If you write code for a living and you’ve been watching the local-AI space, May 9, 2026 is the date to circle. Salvatore Sanfilippo (yes, the guy who wrote Redis) shipped ds4 — a few thousand lines of hand-written C with Metal compute kernels, built for exactly one model: DeepSeek V4 Flash.
I ran the same prompt through three engines on the same 128 GB MacBook Pro:
- DeepSeek V4 Flash via
ds4— fully local, off-cloud - Cloud Claude through my Max plan
- Gemma 4 31B via MLX, also local
Local DeepSeek beat cloud Claude on wall-clock time. That sentence used to be science fiction.
▶ Watch the companion video — three engines, one prompt, three completely different aurora animations rendered in real time on the same machine.
The benchmark, for people who don’t want filler
| Engine | Time | Output | Where it ran |
|---|---|---|---|
DeepSeek V4 Flash (ds4 local) |
103 s | 3,259 tokens | Apple Silicon GPU |
| Cloud Claude (Max plan) | 192 s | ~3,500 tokens | Anthropic data center |
| Gemma 4 31B (MLX local) | 131 s | 1,992 tokens | Apple Silicon GPU |
The prompt was a single creative HTML task: “Build an animated northern lights scene — single file, vanilla JS, mountains, pine trees, twinkling stars, flowing aurora bands.”

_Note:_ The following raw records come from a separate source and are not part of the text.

-- ==== Sys2Proof/Machine/Formats.lean ====
section
/-! DEFINITION. The bytes the management port shifts out: the code tables and response layouts of
section 11.2, and the link items of section 11.1. -/

namespace Sys2Proof.Machine

/-- A count as one byte. -/
def byteOfNat (n : Nat) : Byte := BitVec.ofNat 8 n

/-- A flag as the bit of number `i`. -/
def bitAt (i : Nat) (on : Bool) : Byte := if on then (1 : Byte) <<< i else 0

/-- A two-byte field, most significant byte first (R146). -/
def bytesOfHalf (x : Half) : List Byte := [x.extractLsb' 8 8, x.extractLsb' 0 8]

/-- A four-byte field, most significant byte first (R146). -/
def bytesOfAddr (x : Addr) : List Byte :=
  [x.extractLsb' 24 8, x.extractLsb' 16 8, x.extractLsb' 8 8, x.extractLsb' 0 8]

/-! ### Codes (section 11.2) -/

/-- The result codes. -/
def resultCodeOf : ResultCode → Byte
  | .done => 0
  | .badCommand => 1
  | .badLength => 2
  | .refusedState => 3
  | .refusedRange => 4
  | .refusedOverlap => 5
  | .refusedMap => 6
  | .refusedBusy => 7

/-- The window state codes. -/
def windowStateCode : WindowState → Byte
  | .off => 0
  | .loading => 1
  | .live => 2
  | .settling => 3
  | .flattening => 4

/-- The settle kind codes; absent is 0. -/
def settleKindCode : Option SettleKind → Byte
  | none => 0
  | some .commit => 1
  | some .discard => 2

/-- The role cell codes. -/
def roleCode : Role → Byte
  | .none => 0
  | .consumer => 1
  | .producer => 2
  | .maintenance => 3

/-- The commit mode codes. -/
def commitModeCode : CommitMode → Byte
  | .boundary => 0
  | .prompt => 1

/-- The hold policy codes. -/
def holdPolicyCode : HoldPolicy → Byte
  | .latched => 0
  | .perBoundary => 1

/-- The hold status codes. -/
def holdStatusCode : HoldStatus → Byte
  | .clear => 0
  | .active => 1
  | .releasing => 2

/-- The hold sources byte. -/
def sourcesCode (x : HoldSources) : Byte :=
  bitAt 0 x.hold0 ||| bitAt 1 x.hold1 ||| bitAt 2 x.violation ||| bitAt 3 x.fillFailed

/-- The notice codes of COMMIT_CANCELLED. -/
def cancelCodeByte : CancelCode → Byte
  | .hold => 1
  | .timeout => 2

/-- The notice codes of HOLD_ACTIVE. -/
def holdSourceByte : HoldSource → Byte
  | .hold0 => 3
  | .hold1 => 4
  | .manual => 5
  | .violation => 6
  | .fillFailed => 7

/-- The notice codes of VIOLATION. -/
def violationCodeByte : ViolationCode → Byte
  | .noRole => 8
  | .consumerWrite => 9
  | .shadowAccess => 10

/-- The notice codes of MALFORMED. -/
def malformedCodeByte : MalformedCode → Byte
  | .align => 11
  | .length => 12
  | .span => 13
  | .tagReuse => 14

/-- The notice codes of FILL_FAILED. -/
def fillCodeByte : FillCode → Byte
  | .readError => 15
  | .writeError => 16
  | .retryExhausted => 17

/-! ### Responses -/

/-- The port status byte (R145, section 11.2). -/
def State.statusByte (s : State) : Byte :=
  resultCodeOf s.mgmt.lastResult ||| bitAt 3 s.noticePending ||| bitAt 4 s.notices.overflow
    ||| bitAt 5 s.anySettling

/-- The READ STATUS response, 12 bytes (R149). -/
def State.statusResponse (s : State) : List Byte :=
  [Config.deviceCode, resultCodeOf s.mgmt.lastResult, byteOfNat s.notices.records.length,
    bitAt 0 s.notices.overflow ||| bitAt 1 s.anySettling]
    ++ allWindows.map fun w => windowStateCode (s.win w).state

/-- The flags of byte 3 of the window record (section 11.2). -/
def windowFlags (x : Window) : Byte :=
  bitAt 0 x.armed ||| bitAt 1 x.holdAck ||| bitAt 2 x.eventSince ||| bitAt 3 x.manualHold
    ||| bitAt 4 x.forcedFallback ||| bitAt 5 x.geometry.fallback.isSome
    ||| bitAt 6 x.drainTimer.isSome ||| bitAt 7 x.cursor.isSome

/-- The READ WINDOW response, 47 bytes (R150); an absent field is zero bytes (R155). -/
def windowResponse (w : WindowId) (x : Window) : List Byte :=
  [byteOfNat w.val, windowStateCode x.state, settleKindCode x.settleKind, windowFlags x]
    ++ bytesOfAddr x.geometry.apparentBase
    ++ bytesOfHalf x.geometry.lineCount
    ++ bytesOfHalf x.geometry.mapOffset
    ++ bytesOfAddr x.geometry.bankA
    ++ bytesOfAddr x.geometry.bankB
    ++ bytesOfAddr (x.geometry.fallback.getD 0)
    ++ [commitModeCode x.policy.commitMode, byteOfNat x.policy.divider]
    ++ bytesOfHalf x.policy.drainLimit
    ++ [holdPolicyCode x.policy.holdPolicy, sourcesCode x.policy.sources,
        bitAt 0 x.policy.redirect ||| bitAt 1 x.policy.pubreqEnable
          ||| bitAt 2 x.policy.commitNotices ||| bitAt 3 x.policy.commitOutput,
        holdStatusCode x.holdStatus]
    ++ bytesOfHalf x.generation
    ++ [byteOfNat x.dividerCount]
    ++ bytesOfHalf (BitVec.ofNat 16 x.pendingCount)
    ++ [byteOfNat x.parity.toNat, byteOfNat x.reads0, byteOfNat x.reads1, byteOfNat x.fills,
        byteOfNat x.producerWrites, byteOfNat x.requests]
    ++ bytesOfHalf (x.drainTimer.getD 0)
    ++ bytesOfHalf (BitVec.ofNat 16 (x.cursor.getD 0))

/-- The READ LINE response byte (section 11.2). -/
def lineEntryByte (e : LineEntry) : Byte :=
  bitAt 0 (e.published = .b) ||| bitAt 1 e.pending ||| bitAt 2 e.filling

/-- The READ ROLES response, 8 bytes (R22). -/
def State.rolesResponse (s : State) (r : Requester) : List Byte :=
  allWindows.map fun w => roleCode (s.role r w)

/-- The fields of a notice record beside its kind: each present or absent (section 9.1). -/
structure NoticeFields where
  kind       : Byte
  window     : Option WindowId := none
  requester  : Option Requester := none
  address    : Option Addr := none
  generation : Option Half := none
  count      : Option Nat := none
  code       : Option Byte := none

/-- The kind code and the present fields of a notice (sections 9.1 and 11.2). -/
def noticeFields : Notice → NoticeFields
  | .commitDone w g n => { kind := 1, window := some w, generation := some g, count := some n }
  | .commitCancelled w g c =>
    { kind := 2, window := some w, generation := some g, code := some (cancelCodeByte c) }
  | .commitLate w g => { kind := 3, window := some w, generation := some g }
  | .discardDone w n => { kind := 4, window := some w, count := some n }
  | .discardCancelled w =>
    { kind := 5, window := some w, code := some (cancelCodeByte .timeout) }
  | .holdActive w c => { kind := 6, window := some w, code := some (holdSourceByte c) }
  | .holdReleased w => { kind := 7, window := some w }
  | .violation w r a c =>
    { kind := 8, window := some w, requester := some r, address := some a
      code := some (violationCodeByte c) }
  | .malformed r a c =>
    { kind := 9, requester := some r, address := some a, code := some (malformedCodeByte c) }
  | .fillFailed w r a c =>
    { kind := 10, window := some w, requester := some r, address := some a
      code := some (fillCodeByte c) }
  | .flattenDone w => { kind := 11, window := some w }
  | .flattenFailed w n => { kind := 12, window := some w, count := some n }

/-- A record slot of READ NOTICE, 16 bytes (section 11.2). -/
def noticeBytes (n : Notice) : List Byte :=
  let x := noticeFields n
  [x.kind,
    bitAt 0 x.window.isSome ||| bitAt 1 x.requester.isSome ||| bitAt 2 x.address.isSome
      ||| bitAt 3 x.generation.isSome ||| bitAt 4 x.count.isSome ||| bitAt 5 x.code.isSome,
    byteOfNat ((x.window.map Fin.val).getD 0), byteOfNat ((x.requester.map Fin.val).getD 0)]
    ++ bytesOfAddr (x.address.getD 0)
    ++ bytesOfHalf (x.generation.getD 0)
    ++ bytesOfHalf (BitVec.ofNat 16 (x.count.getD 0))
    ++ [x.code.getD 0, 0, 0, 0]

/-- A record slot: its record, or zero bytes where it holds none (R151). -/
def slotBytes : Option Notice → List Byte
  | none => List.replicate 16 0
  | some n => noticeBytes n

/-- The response bytes of the content taken; zero bytes where there is none (R146, R147). -/
def Taken.bytes : Taken → List Byte
  | .nothing => []
  | .response l => l
  | .records _ => []
  | .slot n => slotBytes n
  | .refused => []

/-- The bits of a byte, most significant first (R144). -/
def bitsOfByte (b : Byte) : List Bool := (List.range 8).map b.getMsbD

/-! ### Link items (section 11.1, R154) -/

/-- The kind codes. -/
def kindCode : Kind → BitVec 1
  | .read => 0
  | .write => 1

/-- The kind a code names. -/
def kindOfCode (c : BitVec 1) : Kind := if c = 0 then .read else .write

/-- The status codes that the H-port presents; it never presents 3 (R154). -/
def statusCode : Status → BitVec 2
  | .okay => 0
  | .error => 1
  | .retry => 2

/-- The header of a request on the H-port. -/
structure HRequestHeader where
  kind      : BitVec 1
  requester : BitVec 4
  tag       : BitVec 3
  address   : Addr
  beats     : BitVec 4
  deriving DecidableEq, Repr

/-- The header of a request on the M-port. -/
structure MRequestHeader where
  kind    : BitVec 1
  tag     : BitVec 6
  address : Addr
  beats   : BitVec 4
  deriving DecidableEq, Repr

/-- The header of a response on the H-port. -/
structure HResponseHeader where
  requester : BitVec 4
  tag       : BitVec 3
  status    : BitVec 2
  deriving DecidableEq, Repr

/-- The header that presents a request on the H-port. -/
def requestHeader (r : HRequest) : HRequestHeader :=
  { kind := kindCode (accessKind r.access), requester := BitVec.ofNat 4 r.requester.val
    tag := BitVec.ofNat 3 r.tag.val, address := r.address
    beats := BitVec.ofNat 4 (accessBeats r.access) }

/-- The request that a header with its beat transfers presents: a READ presents none (R154). -/
def HRequestHeader.request (h : HRequestHeader) (data : List Beat) : HRequest :=
  { requester := h.requester.toFin, tag := h.tag.toFin, address := h.address
    access := match kindOfCode h.kind with
      | .read => .read h.beats.toFin
      | .write => .write data }

/-- The header of an operation that the M-port presents. -/
def MOp.header (op : MOp) : MRequestHeader :=
  { kind := kindCode (accessKind op.access), tag := BitVec.ofNat 6 op.tag.val
    address := op.address, beats := BitVec.ofNat 4 (accessBeats op.access) }

/-- The header of a response that the H-port presents. -/
def HResponse.header (r : HResponse) : HResponseHeader :=
  { requester := BitVec.ofNat 4 r.requester.val, tag := BitVec.ofNat 3 r.tag.val
    status := statusCode r.status }

/-- The request item that the M-port presents: the header and the beats of its oldest operation; none
while RESET_N is asserted or the issue queue is empty (R122, R127, R133). -/
def State.presentedOperation (s : State) : Option (MRequestHeader × List Beat) :=
  if s.inReset then none else s.issueQueue.head?.map fun op => (op.header, accessData op.access)

/-- The response item that the H-port presents: the header and the data of its oldest response (R122,
R125, R133). -/
def State.presentedResponse (s : State) : Option (HResponseHeader × List Word) :=
  if s.inReset then none else s.hport.responses.head?.map fun r => (r.header, r.data)

end Sys2Proof.Machine
end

Each engine produced a completely different aurora. None of them hit the network during inference. (Yes, I checked with lsof. Yes, this is the same lsof audit pattern from the AirGap NDA piece.)
Three architectural decisions in ds4 worth understanding
This is the part that matters if you’re a developer thinking about local AI infrastructure.
1. Asymmetric 2-bit quantization (only where quality is forgiving)
The naive approach to quantization treats every weight the same. ds4 doesn’t. Only the routed Mixture-of-Experts experts get compressed to 2-bit (specifically IQ2_XXS for up/gate, Q2_K for down). Every quality-critical path — shared experts, attention projections, routing, output head — stays at higher precision (Q8 or full).
Those routed experts are about 90% of the weight footprint. The other 10% is where small precision losses cause big accuracy losses. Quantize the 90%, leave the 10%, and you get an 81 GB file that still calls tools cleanly and writes coherent code.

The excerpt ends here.